The choice to go to Nigeria at that time turned out to be one of the best decisions of my life in so many ways. I lived in the Imo State capital of Owerri with my mom’s friend’s mom. In terms of language, I quickly learned that I had to fulfill two tasks. Firstly, I would have to teach people around me how to teach me Igbo. Trying to study it like a textbook wasn't really working and also I realized quickly that just because someone can speak something doesn't mean that they can teach it. So I set out paying close attention to what questions I needed to ask and how I needed to frame my questions to get the answers I needed. Secondly, I needed to actively immerse myself in the language so that people would not default to just speaking English to me. In the daytime, I walked around with my phone, recording phrases I heard people say and practicing, listening and repeating them out loud at night, to start using them the next day. I listened to Igbo radio stations and tried to speak Igbo in public as my courage allowed me. I felt mortified speaking in public! As an adult who has reached the point where I can speak a language not only fluently but eloquently as well, it was so hard going back to sounding like an infant learning to speak. But people were more encouraging than I expected. To gain confidence, I surrounded myself with the people and spaces that would encourage me.
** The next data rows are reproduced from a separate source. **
/-- The registers of MC (spec/13). -/
def Reg.rowsMC : List RegRow :=
  [ ⟨"MC_CTRL", 0x600000, [(16, 0x4000)], false, [⟨0, 1, .wo, 0⟩]⟩,
    ⟨"MC_STS", 0x600004, [(16, 0x4000)], false, [⟨8, 2, .ro, 0⟩, ⟨7, 1, .w1c, 0⟩, ⟨6, 1, .ro, 0⟩, ⟨5, 1, .w1c, 0⟩, ⟨4, 1, .ro, 0⟩, ⟨0, 4, .ro, 0⟩]⟩,
    ⟨"MC_CE_CNT", 0x600010, [(16, 0x4000)], false, [⟨0, 32, .rc, 0⟩]⟩,
    ⟨"MC_CE_LASTING", 0x600014, [(16, 0x4000)], false, [⟨0, 32, .rc, 0⟩]⟩,
    ⟨"MC_TICK_OVER", 0x600018, [(16, 0x4000)], false, [⟨0, 32, .rc, 0⟩]⟩,
    ⟨"MC_CE_ADDR", 0x600020, [(16, 0x4000)], true, [⟨0, 32, .ro, 0⟩]⟩,
    ⟨"MC_MARGIN", 0x600028, [(16, 0x4000)], false, [⟨24, 8, .ro, 0⟩, ⟨16, 8, .ro, 0⟩, ⟨8, 8, .ro, 0⟩, ⟨0, 8, .ro, 0⟩]⟩,
    ⟨"MC_PG_CTRL", 0x600100, [(16, 0x4000)], false, [⟨4, 2, .rwl, 0⟩, ⟨2, 2, .rwl, 0⟩, ⟨1, 1, .ro, 0⟩, ⟨0, 1, .wo, 0⟩]⟩,
    ⟨"MC_PG_DATA", 0x600104, [(16, 0x4000)], true, [⟨0, 32, .rwl, 0⟩]⟩,
    ⟨"MC_PG_ADDR", 0x60010c, [(16, 0x4000)], false, [⟨0, 28, .rwl, 0⟩]⟩,
    ⟨"MC_PG_COUNT", 0x600110, [(16, 0x4000)], false, [⟨0, 32, .rwl, 0⟩]⟩,
    ⟨"MC_CMP_MASK", 0x600114, [(16, 0x4000)], true, [⟨0, 32, .w1c, 0⟩]⟩,
    ⟨"MC_CMP_CNT", 0x60011c, [(16, 0x4000)], false, [⟨0, 32, .rc, 0⟩]⟩,
    ⟨"MC_MRA", 0x600130, [(16, 0x4000)], false, [⟨24, 8, .rw, 0⟩, ⟨16, 8, .rw, 0⟩, ⟨15, 1, .rw, 0⟩, ⟨14, 1, .rw, 0⟩, ⟨13, 1, .ro, 0⟩, ⟨12, 1, .wo, 0⟩]⟩,
    ⟨"MC_DQ_DLY", 0x600200, [(16, 0x4000), (40, 0x4)], false, [⟨8, 8, .rwl, 0⟩, ⟨0, 8, .rwl, 0⟩]⟩,
    ⟨"MC_LANE_DLY", 0x600300, [(16, 0x4000), (5, 0x4)], false, [⟨16, 8, .rwl, 0⟩, ⟨8, 8, .rwl, 0⟩, ⟨0, 8, .rwl, 0⟩]⟩,
    ⟨"MC_CA_DLY", 0x600340, [(16, 0x4000), (16, 0x4)], false, [⟨0, 8, .rwl, 0⟩]⟩,
    ⟨"MC_VREF", 0x600380, [(16, 0x4000)], false, [⟨16, 8, .rwl, 128⟩, ⟨8, 8, .ro, 0⟩, ⟨0, 8, .ro, 0⟩]⟩ ]

/-- The registers of MEM (spec/13). -/
def Reg.rowsMEM : List RegRow :=
  [ ⟨"MEM_CTRL", 0x603000, [], false, [⟨3, 1, .rwl, 1⟩, ⟨2, 1, .rwl, 0⟩, ⟨1, 1, .rwl, 1⟩, ⟨0, 1, .rw, 0⟩]⟩,
    ⟨"MEM_CFG", 0x603004, [], false, [⟨0, 4, .rwl, 12⟩]⟩,
    ⟨"MEM_POP", 0x603008, [], false, [⟨16, 16, .rwl, 0⟩, ⟨8, 2, .rwl, 3⟩, ⟨4, 2, .rwl, 0⟩, ⟨1, 1, .rwl, 0⟩, ⟨0, 1, .rwl, 1⟩]⟩,
    ⟨"MEM_PD", 0x60300c, [], false, [⟨0, 16, .rwl, 200⟩]⟩,
    ⟨"MEM_SCRUB", 0x603010, [], false, [⟨16, 16, .rwl, 64⟩, ⟨0, 8, .rwl, 24⟩]⟩,
    ⟨"MEM_MARGIN", 0x603014, [], false, [⟨0, 8, .rwl, 6⟩]⟩,
    ⟨"MEM_ARB", 0x603018, [], false, [⟨16, 8, .rwl, 1⟩, ⟨8, 8, .rwl, 4⟩, ⟨0, 8, .rwl, 8⟩]⟩,
    ⟨"MEM_STS", 0x603020, [], false, [⟨16, 16, .ro, 0⟩, ⟨8, 5, .ro, 0⟩, ⟨4, 1, .w1c, 0⟩, ⟨3, 1, .w1c, 0⟩, ⟨2, 1, .ro, 0⟩, ⟨1, 1, .w1c, 0⟩, ⟨0, 1, .ro, 0⟩]⟩,
    ⟨"MEM_CAP", 0x603028, [], true, [⟨0, 32, .ro, 0⟩]⟩,
    ⟨"MEM_PLAN", 0x603030, [], false, [⟨16, 10, .ro, 0⟩, ⟨0, 10, .ro, 0⟩]⟩,
    ⟨"MEM_FRZ_STS", 0x603040, [], false, [⟨28, 4, .ro, 0⟩, ⟨24, 4, .ro, 0⟩, ⟨20, 4, .ro, 0⟩, ⟨8, 8, .ro, 0⟩, ⟨0, 1, .ro, 0⟩]⟩,
    ⟨"MEM_FRZ_ADDR", 0x603048, [], true, [⟨0, 32, .ro, 0⟩]⟩,
    ⟨"MEM_FRZ_TIME", 0x603050, [], true, [⟨0, 32, .ro, 0⟩]⟩,
    ⟨"MEM_FRZ_LOC", 0x603058, [], false, [⟨14, 18, .ro, 0⟩, ⟨13, 1, .ro, 0⟩, ⟨11, 2, .ro, 0⟩, ⟨8, 3, .ro, 0⟩, ⟨0, 6, .ro, 0⟩]⟩ ]

end Sys2Proof.Machine
end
Before I knew it, I realized that I was building thicker skin against any form of ridicule. And more importantly, with less difficulty, I was finding the right Igbo words to say. Eventually, I could maintain conversations in Igbo – something I could never do before. I remember one day my father called me from the U.S. while I was in Nigeria and I maintained our conversation in Igbo, to the point where he almost started gisting with me about some past family gossip and his childhood. I remember feeling an overwhelming sense of becoming that I had never known before.
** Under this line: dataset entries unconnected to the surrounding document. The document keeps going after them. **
/-! ### Rings: the state a ring holds, and its sizes -/

def State.ring (s : State) (r : Nat) : RingSt := Sparse.get (fun _ => {}) s.host.rings r
def State.setRing (s : State) (r : Nat) (x : RingSt) : State :=
  { s with host := { s.host with rings := Sparse.insert r x s.host.rings } }
def State.ringType (s : State) (r : Nat) : Nat := s.get (Reg.RNG_R_CFG.TYPE r)
def State.ringState (s : State) (r : Nat) : Nat := s.get (Reg.RNG_R_STS.STATE r)
def State.ringPort (s : State) (r : Nat) : Nat := s.get (Reg.RNG_R_CFG.PORT r)
def State.ringSize (s : State) (r : Nat) : Nat := 2 ^ s.get (Reg.RNG_R_CFG.LOG2 r)
def State.ringProd (s : State) (r : Nat) : Nat := s.get (Reg.RNG_R_PROD.VAL r)
def State.ringCons (s : State) (r : Nat) : Nat := s.get (Reg.RNG_R_CONS.VAL r)
def State.ringHcons (s : State) (r : Nat) : Nat := s.get (Reg.RNG_R_HCONS.VAL r)

/-- The rings that are not DISABLED. -/
def State.liveRings (s : State) : List Nat := (s.host.rings.map Prod.fst).filter (fun r => s.ringState r ≠ 0)

/-- Space in a completion or event ring: its write index less the host's consumer index is below its entries. -/
def State.ringSpace (s : State) (r : Nat) : Bool := (s.ringCons r + 2 ^ 32 - s.ringHcons r) % 2 ^ 32 < s.ringSize r

/-! ### Interrupts (R366) -/

/-- The register-file base of a function's MSI-X structures: each function has its own table (R341, R342). -/
def msixBase (port : Nat) : Nat := port * 0x4000000

/-- Send MSI-X vector `v` of a port's function, or set its pending bit while its vector is masked (R366). -/
def State.msixSend (s : State) (port v : Nat) : State :=
  let ctl := Reg.MSIX_VCTL.MASK v
  if s.flag { ctl with addr := ctl.addr + msixBase port } then
    s.put { addr := Reg.MSIX_PBA.AT (v / 32) + msixBase port, lo := v % 32, width := 1 } 1
  else ((s.send (.msix port v)).pmcAdd 403).pmcAdd (406 + port)

/-- After a record written to a completion or event ring: count it toward the ring's interrupt, and send it when due. -/
def State.moderate (s : State) (r : Nat) (atOnce : Bool) : State :=
  let x := s.ring r
  let x := { x with since := x.since + 1, firstRec := x.firstRec.or (some s.now) }
  if s.flag (Reg.RNG_R_CFG.IRQ_EN r)
      && (atOnce || s.get (Reg.RNG_R_MOD.COUNT r) ≤ x.since || s.get (Reg.RNG_R_MOD.TIME r) = 0) then
    (s.setRing r { x with since := 0, firstRec := none }).msixSend (s.ringPort r) (s.get (Reg.RNG_R_CFG.VEC r))
  else s.setRing r x

/-- Write one 32-byte record into the next slot of a completion or event ring: its FLAGS take the phase of the pass
(R361, R363), and the write index advances. -/
def State.writeRecord (s : State) (r : Nat) (bytes : List Byte) (atOnce : Bool) : State :=
  let i := s.ringCons r
  let s := s.send (.hostWrite (s.ringPort r) (s.get64 (Reg.RNG_R_BASE.PAIR r) + 32 * (i % s.ringSize r)) bytes)
  let s := s.put (Reg.RNG_R_CONS.VAL r) (i + 1)
  let s := s.when ((i + 1) % s.ringSize r = 0) (fun s => s.put (Reg.RNG_R_STS.PHASE r) (1 - s.get (Reg.RNG_R_STS.PHASE r)))
  (s.pmcAdd (406 + s.ringPort r)).moderate r atOnce

/-! ### Events (R363) -/

/-- An event: its code, SRC, DATA_ADDR where nozzles are concerned, and its two arguments. An argument that no rule names is
`none`: its value is open (log entry 5). -/
structure Event where
  code : Nat
  src  : Nat
  data : Option Nat
  arg0 : Option Nat
  arg1 : Option Nat

/-- An event from its code, SRC and arguments. -/
def ev (code src : Nat) (arg0 arg1 : Option Nat := none) (data : Option Nat := none) : Event :=
  ⟨code, src, data, arg0, arg1⟩

/-- The bytes of an event record (the table "Event record"); `x` is the open value for arguments that no rule names. -/
def Event.bytes (e : Event) (time phase x : Nat) (lost : Bool) : List Byte :=
  leBytes 8 time ++ leBytes 2 e.code ++ leBytes 2 (phase + 4 * lost.toNat + 8 * e.data.isSome.toNat)
    ++ leBytes 4 e.src ++ leBytes 4 (e.data.getD 0) ++ leBytes 4 (e.arg0.getD x) ++ leBytes 8 (e.arg1.getD (x / 2 ^ 32))

/-- Whether an enabled event ring takes an event of this class. -/
def State.takesClass (s : State) (cls r : Nat) : Bool :=
  s.ringType r = 7 && s.ringState r = 1 && bit (s.get (Reg.RNG_EV_MASK.MASK r)) cls

/-- Give an event to one ring: written where it has space, else the ring's next record carries LOST. -/
def State.eventTo (e : Event) (x r : Nat) (s : State) : State :=
  if s.ringSpace r then
    let b := e.bytes s.now (s.get (Reg.RNG_R_STS.PHASE r)) x (s.ring r).lost
    ((s.setRing r { s.ring r with lost := false }).writeRecord r b false).count (Reg.RNG_CNT.CNT 4) |>.pmcAdd 396
  else s.setRing r { s.ring r with lost := true }

/-- Post an event (R363): to each enabled event ring whose mask selects its class; counted only where none takes it. -/
def State.post (s : State) (e : Event) : State :=
  let rs := s.liveRings.filter (s.takesClass (e.code / 256))
  let taken := rs.any s.ringSpace
  let x := s.open_ 96
  (s.drawn.each rs (State.eventTo e x)).when (!taken) (fun s => (s.count (Reg.RNG_CNT.CNT 5)).pmcAdd 397)

/-- The key of a rate limit: the code and the scope (R557). -/
def limitKey (code scope : Nat) : Nat := code * 2 ^ 40 + scope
“The choice to go to Nigeria at that time

turned out to be one of the best

decisions of my life in so many ways.”

With this incredible experience in mind, I knew I wanted to share something that I never knew could become a reality – me, speaking Igbo, with others in the diaspora like me. Unfortunately, too many Igbo people, both in the diaspora and also in Nigeria, cannot speak Igbo.



Knowing this all too well, in 2019, I created Ọjị Abịala: An Igbo Podcast where I, as the learner, have different guest teachers come on and teach topics that hone in on conversational Igbo skills. I've received amazing feedback. One listener sent an email with the subject Igbo Excellence. Another listener, a native Igbo speaker who had been trying to figure out how to teach her young children Igbo in the U.S., sent me an Instagram message noting that she was so inspired by the podcast that she was naming her first daughter after me.




I am floored by the support and friendships I have made with the different Igbo language instructors I've connected with mostly, online such as Obioha, Omenkà and Onyinye.


From the podcast, what I have created has expanded to include an Igbo conversation exchange program that employs nearly 20 people back home in Nigeria and has taught Igbo to more than 300 people in more than 15 different countries as well as an app called Obodo Full Circle.

Me with the conversation exchange program in Enugu, Nigeria

I recently read an Instagram post by @nowhitesaviours that reads:


“Speaking your mother tongue is a superpower, a revolutionary act in a world that convinces you assimilation is a measure of your worth.”


That hit me!


A goal that began as a journey to accomplish a lifelong desire is more than just a goal. It is a revolutionary act to state that my language, my culture and my heritage matters. And that I and the many others who have embarked on this journey with me, will strive to be living testimonies that they matter.



Ịfụnanya is a doctor of physical therapy living in New Jersey. She's passionate about languages, cultures and black solidarity. She is also a serial entrepreneur and an avid traveler!